- **DATA TO EXAMINE**
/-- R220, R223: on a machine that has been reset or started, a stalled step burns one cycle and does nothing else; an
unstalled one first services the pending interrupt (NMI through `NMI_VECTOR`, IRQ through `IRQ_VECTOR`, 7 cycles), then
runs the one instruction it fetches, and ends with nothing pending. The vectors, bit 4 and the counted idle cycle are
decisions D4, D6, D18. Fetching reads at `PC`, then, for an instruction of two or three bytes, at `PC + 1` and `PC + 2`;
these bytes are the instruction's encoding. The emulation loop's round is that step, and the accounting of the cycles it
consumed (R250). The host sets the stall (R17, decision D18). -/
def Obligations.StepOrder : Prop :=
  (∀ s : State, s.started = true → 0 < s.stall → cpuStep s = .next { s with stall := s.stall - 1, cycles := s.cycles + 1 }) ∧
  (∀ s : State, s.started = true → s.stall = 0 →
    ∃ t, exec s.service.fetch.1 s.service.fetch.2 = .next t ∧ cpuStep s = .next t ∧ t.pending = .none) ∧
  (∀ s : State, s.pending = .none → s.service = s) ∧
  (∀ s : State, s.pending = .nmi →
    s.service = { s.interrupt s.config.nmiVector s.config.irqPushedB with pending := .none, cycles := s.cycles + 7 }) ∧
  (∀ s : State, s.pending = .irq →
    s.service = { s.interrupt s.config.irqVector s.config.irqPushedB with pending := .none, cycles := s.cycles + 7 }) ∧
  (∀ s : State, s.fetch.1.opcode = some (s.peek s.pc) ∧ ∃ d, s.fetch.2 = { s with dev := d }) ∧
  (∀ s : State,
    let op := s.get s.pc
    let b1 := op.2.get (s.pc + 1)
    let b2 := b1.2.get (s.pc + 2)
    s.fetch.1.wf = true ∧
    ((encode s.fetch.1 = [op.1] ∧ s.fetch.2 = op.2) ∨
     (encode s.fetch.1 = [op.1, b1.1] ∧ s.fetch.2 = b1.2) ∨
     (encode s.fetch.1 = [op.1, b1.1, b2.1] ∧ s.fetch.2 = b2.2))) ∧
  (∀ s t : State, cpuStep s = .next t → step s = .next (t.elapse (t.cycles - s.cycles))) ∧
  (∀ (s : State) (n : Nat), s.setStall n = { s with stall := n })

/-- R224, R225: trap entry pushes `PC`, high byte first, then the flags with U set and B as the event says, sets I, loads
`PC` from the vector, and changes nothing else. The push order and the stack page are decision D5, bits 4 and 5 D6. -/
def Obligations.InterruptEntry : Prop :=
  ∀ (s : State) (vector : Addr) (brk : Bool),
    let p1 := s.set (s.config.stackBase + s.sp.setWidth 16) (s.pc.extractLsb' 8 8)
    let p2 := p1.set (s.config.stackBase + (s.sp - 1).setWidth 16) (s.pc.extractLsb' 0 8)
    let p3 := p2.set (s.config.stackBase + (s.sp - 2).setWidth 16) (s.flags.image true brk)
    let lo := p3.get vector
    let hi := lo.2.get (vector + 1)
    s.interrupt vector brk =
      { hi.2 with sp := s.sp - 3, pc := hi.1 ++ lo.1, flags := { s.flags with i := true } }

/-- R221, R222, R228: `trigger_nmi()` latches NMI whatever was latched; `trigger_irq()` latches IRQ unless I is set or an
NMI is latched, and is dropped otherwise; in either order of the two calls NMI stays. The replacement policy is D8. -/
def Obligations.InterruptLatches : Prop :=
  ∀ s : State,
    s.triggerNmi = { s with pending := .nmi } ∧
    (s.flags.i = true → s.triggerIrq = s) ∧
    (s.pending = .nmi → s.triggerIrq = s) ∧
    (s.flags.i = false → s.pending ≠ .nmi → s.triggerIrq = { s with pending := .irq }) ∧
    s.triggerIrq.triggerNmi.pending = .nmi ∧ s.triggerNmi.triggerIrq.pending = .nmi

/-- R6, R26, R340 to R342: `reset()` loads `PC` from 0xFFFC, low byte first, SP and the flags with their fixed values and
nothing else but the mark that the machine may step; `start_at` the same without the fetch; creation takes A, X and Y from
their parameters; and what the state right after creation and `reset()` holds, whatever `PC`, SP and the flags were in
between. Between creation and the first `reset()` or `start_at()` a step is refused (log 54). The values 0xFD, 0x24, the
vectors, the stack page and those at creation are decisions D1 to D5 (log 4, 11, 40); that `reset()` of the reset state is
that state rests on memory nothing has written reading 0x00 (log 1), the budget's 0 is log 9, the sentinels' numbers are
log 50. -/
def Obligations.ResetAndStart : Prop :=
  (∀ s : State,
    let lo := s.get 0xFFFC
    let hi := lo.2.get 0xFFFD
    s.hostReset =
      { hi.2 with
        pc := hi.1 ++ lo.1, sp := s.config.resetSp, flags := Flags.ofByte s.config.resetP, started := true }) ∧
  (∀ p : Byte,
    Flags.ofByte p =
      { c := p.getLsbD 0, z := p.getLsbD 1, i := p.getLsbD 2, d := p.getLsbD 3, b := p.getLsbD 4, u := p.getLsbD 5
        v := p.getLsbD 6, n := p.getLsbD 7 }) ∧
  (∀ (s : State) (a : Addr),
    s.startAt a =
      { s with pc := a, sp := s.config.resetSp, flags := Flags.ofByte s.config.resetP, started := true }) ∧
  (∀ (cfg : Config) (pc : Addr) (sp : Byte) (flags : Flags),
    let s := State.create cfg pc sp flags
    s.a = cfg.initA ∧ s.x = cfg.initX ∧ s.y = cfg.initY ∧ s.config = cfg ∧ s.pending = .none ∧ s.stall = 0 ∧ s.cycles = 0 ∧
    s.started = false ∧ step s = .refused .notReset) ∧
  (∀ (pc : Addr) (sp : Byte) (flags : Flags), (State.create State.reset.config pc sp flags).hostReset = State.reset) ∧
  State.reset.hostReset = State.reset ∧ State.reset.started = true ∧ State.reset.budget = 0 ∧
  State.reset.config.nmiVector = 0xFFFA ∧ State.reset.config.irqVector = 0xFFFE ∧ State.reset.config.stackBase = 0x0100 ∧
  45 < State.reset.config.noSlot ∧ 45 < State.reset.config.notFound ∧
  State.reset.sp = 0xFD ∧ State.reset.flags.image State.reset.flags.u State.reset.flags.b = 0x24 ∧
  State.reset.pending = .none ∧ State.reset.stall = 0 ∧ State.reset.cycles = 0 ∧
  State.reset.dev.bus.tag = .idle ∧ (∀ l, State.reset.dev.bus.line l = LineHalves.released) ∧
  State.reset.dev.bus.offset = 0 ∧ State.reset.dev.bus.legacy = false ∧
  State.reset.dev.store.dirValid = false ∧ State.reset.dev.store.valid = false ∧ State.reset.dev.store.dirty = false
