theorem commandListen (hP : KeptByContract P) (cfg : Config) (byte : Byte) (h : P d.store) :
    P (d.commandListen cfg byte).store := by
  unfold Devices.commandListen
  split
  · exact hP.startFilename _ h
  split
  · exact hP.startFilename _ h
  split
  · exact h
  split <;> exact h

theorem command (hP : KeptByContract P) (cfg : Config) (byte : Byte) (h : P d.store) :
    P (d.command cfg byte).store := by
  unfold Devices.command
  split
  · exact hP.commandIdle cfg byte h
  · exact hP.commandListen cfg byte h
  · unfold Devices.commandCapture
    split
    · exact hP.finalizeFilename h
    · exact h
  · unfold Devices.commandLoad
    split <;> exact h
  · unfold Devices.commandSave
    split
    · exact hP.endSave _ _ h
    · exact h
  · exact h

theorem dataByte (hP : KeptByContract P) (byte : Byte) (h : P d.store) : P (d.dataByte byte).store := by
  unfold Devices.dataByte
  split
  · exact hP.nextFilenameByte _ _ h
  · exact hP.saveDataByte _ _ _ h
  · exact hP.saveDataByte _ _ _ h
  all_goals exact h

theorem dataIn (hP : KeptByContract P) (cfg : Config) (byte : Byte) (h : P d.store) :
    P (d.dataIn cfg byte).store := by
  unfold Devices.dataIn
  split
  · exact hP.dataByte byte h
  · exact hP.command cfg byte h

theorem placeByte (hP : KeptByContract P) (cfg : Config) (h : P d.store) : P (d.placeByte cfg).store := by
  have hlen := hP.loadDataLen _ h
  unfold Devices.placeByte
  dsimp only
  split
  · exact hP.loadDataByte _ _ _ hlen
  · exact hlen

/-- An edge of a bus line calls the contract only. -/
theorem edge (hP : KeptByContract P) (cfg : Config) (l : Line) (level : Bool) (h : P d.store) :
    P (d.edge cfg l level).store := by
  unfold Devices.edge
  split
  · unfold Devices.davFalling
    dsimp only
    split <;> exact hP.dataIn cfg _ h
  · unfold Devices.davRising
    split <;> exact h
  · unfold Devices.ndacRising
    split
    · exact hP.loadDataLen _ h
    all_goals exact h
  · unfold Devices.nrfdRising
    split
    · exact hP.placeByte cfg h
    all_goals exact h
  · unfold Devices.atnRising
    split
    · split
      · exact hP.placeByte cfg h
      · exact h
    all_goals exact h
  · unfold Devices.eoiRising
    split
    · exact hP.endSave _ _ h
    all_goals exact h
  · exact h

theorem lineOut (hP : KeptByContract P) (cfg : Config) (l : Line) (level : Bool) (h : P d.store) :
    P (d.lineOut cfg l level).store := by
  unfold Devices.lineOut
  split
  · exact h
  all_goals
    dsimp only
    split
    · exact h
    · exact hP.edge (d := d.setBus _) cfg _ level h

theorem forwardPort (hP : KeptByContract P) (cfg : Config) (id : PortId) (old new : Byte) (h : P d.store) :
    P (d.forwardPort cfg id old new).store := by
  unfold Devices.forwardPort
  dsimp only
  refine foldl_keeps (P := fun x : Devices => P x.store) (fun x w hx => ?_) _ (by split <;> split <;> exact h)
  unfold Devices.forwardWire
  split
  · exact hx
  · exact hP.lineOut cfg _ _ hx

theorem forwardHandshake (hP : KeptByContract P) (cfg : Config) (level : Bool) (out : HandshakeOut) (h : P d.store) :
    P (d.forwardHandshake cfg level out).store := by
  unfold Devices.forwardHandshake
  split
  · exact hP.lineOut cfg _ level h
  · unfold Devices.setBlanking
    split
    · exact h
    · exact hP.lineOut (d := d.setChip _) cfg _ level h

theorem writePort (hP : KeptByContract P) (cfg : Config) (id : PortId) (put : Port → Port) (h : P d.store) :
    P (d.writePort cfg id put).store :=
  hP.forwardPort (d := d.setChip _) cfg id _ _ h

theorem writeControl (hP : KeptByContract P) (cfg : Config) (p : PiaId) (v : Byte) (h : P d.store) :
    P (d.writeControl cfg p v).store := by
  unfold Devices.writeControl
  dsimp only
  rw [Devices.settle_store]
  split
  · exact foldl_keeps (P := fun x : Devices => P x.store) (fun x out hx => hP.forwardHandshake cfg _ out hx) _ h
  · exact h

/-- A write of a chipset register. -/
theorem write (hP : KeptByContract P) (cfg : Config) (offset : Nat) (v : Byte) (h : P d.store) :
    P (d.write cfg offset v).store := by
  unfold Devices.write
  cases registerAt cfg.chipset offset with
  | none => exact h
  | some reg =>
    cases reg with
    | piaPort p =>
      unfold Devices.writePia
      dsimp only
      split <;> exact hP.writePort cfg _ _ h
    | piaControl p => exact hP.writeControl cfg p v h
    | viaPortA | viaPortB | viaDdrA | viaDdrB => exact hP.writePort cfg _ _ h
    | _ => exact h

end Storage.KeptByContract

- **PROBLEM TO SOLVE**
Respond with a number only, the count of lines in the entries where the string "latched" occurs.

- **PROBLEM SOLUTION**
2